Regarding the greenish color, it's easier to see in those better photos that it is all Evinrude imo. That light blue often cooked to a greenish color over time.

The weld is likely a repair of a stress crack caused by the electric start... which appears to be a later addition using newer parts.


----------



## adam_mac84 (Jan 14, 2019)

It certainly goes up toward the points.












Sent from my iPhone using Tapatalk


----------



## Shaugh (Jan 14, 2019)

Yes when they converted it to an electric start they replaced the kill switch with the ignition switch. The kill switch was probably just discarded and the plug you see is what was left. Or it's possible it was wired to a remote switch, but I think many times people just killed the motor with the choke in those days.

here's a photo of a 59 Evinrude I have in the shop showing how the paint does turn greenish over time:



I think the green in your photos is mostly a camera / background reflection issue.


----------



## adam_mac84 (Jan 14, 2019)

Well. Touch old motors and things happen. Here (was) the old plug. Just fine tho. If it’s a kill ground I’ll just wire a leash.






Sent from my iPhone using Tapatalk


----------



## Shaugh (Jan 14, 2019)

That drawing was hard to see how the factory kill switch was wired... watch this movie at 2:35... the kill switch is the bottom center button. That's what should be connected to that plug:

https://www.youtube.com/watch?v=cXeo9vlTJlA

Yours has the battery wiring going out that switch hole.


----------



## adam_mac84 (Jan 14, 2019)

Makes sense. I’ll need a kill switch. Right now i just throttled down and it choked out


Sent from my iPhone using Tapatalk


----------



## Pappy (Jan 14, 2019)

That green color is a perfect old Johnson Green. Never have seen any old Evinrude go green like that and probably have been around a few thousand by now. There is more to this story. They will fade and/or turn color with an overheat but not like that. Most of the early silver blue Evinrudes faded into a light faded silver. 

There are slight variations in these old Johnsons depending on whether they have been repainted or not but this color sure should help you see what we see.


----------



## Shaugh (Jan 15, 2019)

It is an interesting puzzle. The only way we'll know is if he shoots a few more photos in better lighting... (away from those green walls)...

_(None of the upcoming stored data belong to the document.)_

/-- An empty reply; after as many in a row as the span has other cores the core waits (R90). -/
def State.stealEmpty (s : State) (d others : Nat) : State :=
  s.modCore d fun c =>
    if others ≤ c.emptyReplies + 1 then { c with stealBusy := false, emptyReplies := 0, stealWaitFrom := some c.cycle }
    else { c with stealBusy := false, emptyReplies := c.emptyReplies + 1 }

/-- STEAL_REPLY_ARRIVE (R90, R93). -/
def State.stealReply (s : State) (id : Nat) : State :=
  match s.msg id with
  | none => s
  | some m => match m.op, s.target m.pa with
    | .stealRep none, some (.tcm d _) =>
      if m.loc ≠ .home then s
      else
        let task := ((s.core d).reserved.look (slotKey m.fn m.slot)).getD 0
        (s.dropMsg id).stealEmpty d ((s.spanCores task).filter (· ≠ d)).length
    | .stealRep (some t), some (.tcm d _) =>
      let free (s : State) : State := (s.dropMsg id).modCore d fun c => { c with stealBusy := false, emptyReplies := 0 }
      if m.loc ≠ .home then s
      else if (s.ctxs.look t).isNone then free s
      else if (s.ctx t).stop then (free s).discardThread t
      else match s.arriveCtx t d with
        | some s1 => free s1
        | none => s.setMsg { m with loc := .refused, ticket := some (s.cycleOf m.core) }
    | _, _ => s

/-- STEAL_REPLY_ARRIVE (R90). -/
def execStealReplyArrive (msg : Nat) (s : State) : Host.Outcome State Fault Refusal := .next (s.stealReply msg)

/-- STEAL_BACKOFF_EXPIRE (R90). -/
def execStealBackoffExpire (core : Nat) (s : State) : Host.Outcome State Fault Refusal :=
  .next (match (s.core core).stealWaitFrom with
    | some n => if n + 1024 ≤ s.cycleOf core then s.modCore core fun c => { c with stealWaitFrom := none } else s
    | none => s)

/-! ### Pre-emption, stopping, resumption (R95, R210, R361) -/

/-- The turn of the cycle that the core serves next. -/
def Core.turnNo (c : Core) : Nat := c.cycle % 32
def Core.turn (c : Core) (k : Nat) : Turn := (c.turns[k]?).getD ⟨0, false, false, none⟩

/-- The local index of a task queue (R85). -/
def Core.queueIndex (c : Core) (fn q : Nat) : Option Nat := c.localQ.findIdx? fun (e : Nat × Nat × Nat) => e.1 = fn && e.2.1 = q

/-- The slot owns the turn (R85). -/
def Turn.ownedBy (x : Turn) (k : Nat) : Bool := x.ov && x.tslot = k

/-- A thread may stop now: it waits or is frozen, owns no turn, or owns the turn being served (R71, R361). -/
def State.mayStop (s : State) (t : Nat) : Bool :=
  let c := s.ctx t
  let core := s.core c.core
  s.blocked t || c.frozen || ¬ (core.turns.any fun x => x.ownedBy c.slotNo) || (core.turn core.turnNo).ownedBy c.slotNo

/-- PREEMPT: the thread of a slot stops and its context goes to the Chuck, where there is room (R95). -/
def State.preempt (s : State) (d k : Nat) : State :=
  match s.inSlot d k with
  | none => s
  | some t => if s.mayStop t ∧ s.chuckUsed d < 32 then s.toChuck t else s

/-- PREEMPT (R95). -/
def execPreempt (core slot : Nat) (s : State) : Host.Outcome State Fault Refusal := .next (s.preempt core slot)

/-- THREAD_STOP: a thread that a rule stops is discarded, its slot cleared (R76, R109, R361). -/
def State.threadStop (s : State) (t : Nat) : State :=
  let c := s.ctx t
  if ¬ c.stop then s
  else if c.place.resident ∧ s.mayStop t = false then s
  else s.discardThread t

/-- THREAD_STOP (R361). -/
def execThreadStop (tid : Nat) (s : State) : Host.Outcome State Fault Refusal := .next (s.threadStop tid)

/-- The slot is free for a context: reserved to its task, or, for a context of no task, its own and unreserved. -/
def State.slotFor (s : State) (t d k : Nat) : Bool :=
  let c := s.ctx t
  (s.inSlot d k).isNone && ¬ s.delegated d k && ¬ (s.core d).unhanded k && s.mayRun d c.fn &&
    ¬ s.savingTask c.task && (if c.task = 0 then k = c.slotNo else (s.core d).reserved.look (slotKey c.fn k) = some c.task)

/-- CONTEXT_RESUME: a saved context takes a slot of its core at a rotation boundary (R95, R96). A restored checkpoint names
the core it was placed on (R123). -/
def State.resume (s : State) (t d k : Nat) : State :=
  let c := s.ctx t
  let saved : Bool := match c.place with
    | .chuck e _ | .save e _ | .ckpt e _ => e = d
    | _ => false
  if saved ∧ (s.core d).turnNo = 0 ∧ s.slotFor t d k = true ∧ s.closed d = false then s.seat t d k else s

/-- CONTEXT_RESUME (R95). -/
def execContextResume (tid core slot : Nat) (s : State) : Host.Outcome State Fault Refusal := .next (s.resume tid core slot)

end Sys2Proof.Machine
end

It's also something that needs to be nailed down before parts are purchased.... that lower unit is not the right color either.... So that impeller might not be right.


----------



## Pappy (Jan 15, 2019)

One of the pics shows that the cylinder head does have the thermostat and that was a later piece that the early models never had.


----------



## satx78247 (Jan 15, 2019)

Pappy,

NICE green Super Seahorses!!!

I'd bet everything in my pocket that that's a OB that "had a serious problem" & was put-together from Johnson spare parts. - I would be interested to know what powerhead that is & what the actual HP is.
(Inasmuch as those OBs really aren't either "rare" or "collector's pieces", IF the OB runs OK, who cares??)

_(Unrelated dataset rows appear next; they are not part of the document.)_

/-! ### Issue -/

/-- mma.ty.ka.kb ad, ta, tb, rs (R340): RS of g0 or of another type is not read. -/
def execMma (ty : MmaTy) (ka kb ad : BitVec 2) (ta tb : BitVec 3) (rs : BitVec 6) (s : State) :
    Host.Outcome State Fault Refusal :=
  .next (s.engineRs (.mma ty ka kb ad ta tb rs) 0 rs)
/-- pmm.ty ad, ta, tb (R341). -/
def execPmm (ty : PmmTy) (ad : BitVec 2) (ta tb : BitVec 3) (s : State) : Host.Outcome State Fault Refusal :=
  .next (s.engine0 (.pmm ty ad ta tb) 0)
/-- tld tN, rs (R338). -/
def execTld (t : BitVec 3) (rs : BitVec 6) (s : State) : Host.Outcome State Fault Refusal :=
  .next (s.engineRs (.tld t rs) 0 rs)
/-- tst tN, rs (R338). -/
def execTst (t : BitVec 3) (rs : BitVec 6) (s : State) : Host.Outcome State Fault Refusal :=
  .next (s.engineRs (.tst t rs) 0 rs)
/-- tdesc.wr tdescN, rs (R337). -/
def execTdescWr (t : BitVec 3) (rs : BitVec 6) (s : State) : Host.Outcome State Fault Refusal :=
  .next (s.engineRs (.tdescWr t rs) 0 rs)
/-- tdesc.rd tdescN, rs: its g register is filled when the instruction ends (R126, R332, R337). -/
def execTdescRd (t : BitVec 3) (rs : BitVec 6) (s : State) : Host.Outcome State Fault Refusal :=
  .next (s.operands [] [g rs] fun s =>
    match (s.ctx s.iss.tid).claim with
    | some (.bound _) => (s.engineGo (.tdescRd t rs) 0 0).pend (g rs)
    | some (.spilled _) | none => s.engineGo (.tdescRd t rs) 0 0)
/-- acc.zero ad (R337). -/
def execAccZero (ad : BitVec 2) (s : State) : Host.Outcome State Fault Refusal := .next (s.engine0 (.accZero ad) 0)
/-- acc.st ad, rs (R338). -/
def execAccSt (ad : BitVec 2) (rs : BitVec 6) (s : State) : Host.Outcome State Fault Refusal :=
  .next (s.engineRs (.accSt ad rs) 0 rs)
/-- acc.ld ad, rs (R338). -/
def execAccLd (ad : BitVec 2) (rs : BitVec 6) (s : State) : Host.Outcome State Fault Refusal :=
  .next (s.engineRs (.accLd ad rs) 0 rs)
/-- acc.cvt.ty.ka ad, tN, rs (R339). -/
def execAccCvt (ty : CvtTy) (ka ad : BitVec 2) (t : BitVec 3) (rs : BitVec 6) (s : State) :
    Host.Outcome State Fault Refusal :=
  .next (s.engineRs (.accCvt ty ka ad t rs) 0 rs)
/-- sr.seed rs (R337). -/
def execSrSeed (rs : BitVec 6) (s : State) : Host.Outcome State Fault Refusal := .next (s.engineRs (.srSeed rs) 0 rs)

end Sys2Proof.Machine
end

I use 1955-70 Big-twins because they are EASY for even a "non-mechanic" like me to work on, TOUGH, LONG-lasting & CHEAP for powering my fishing boats. = Engines hardly could be any less complicated to maintain for decades.
(While I've seen MANY similar OBs ruined by misuse/accident, I've not seen any that were worn-out in service.)

just my OPINIONS, tex


----------



## adam_mac84 (Jan 17, 2019)

I’ll try to shoot some pics this weekend with a real camera and flash. Interesting watching people who know what they are talking about weigh in on this. Who knew it was even a puzzle . 

I was going to order an impeller (did open the pump just to confirm things were in one piece down here and was intact). 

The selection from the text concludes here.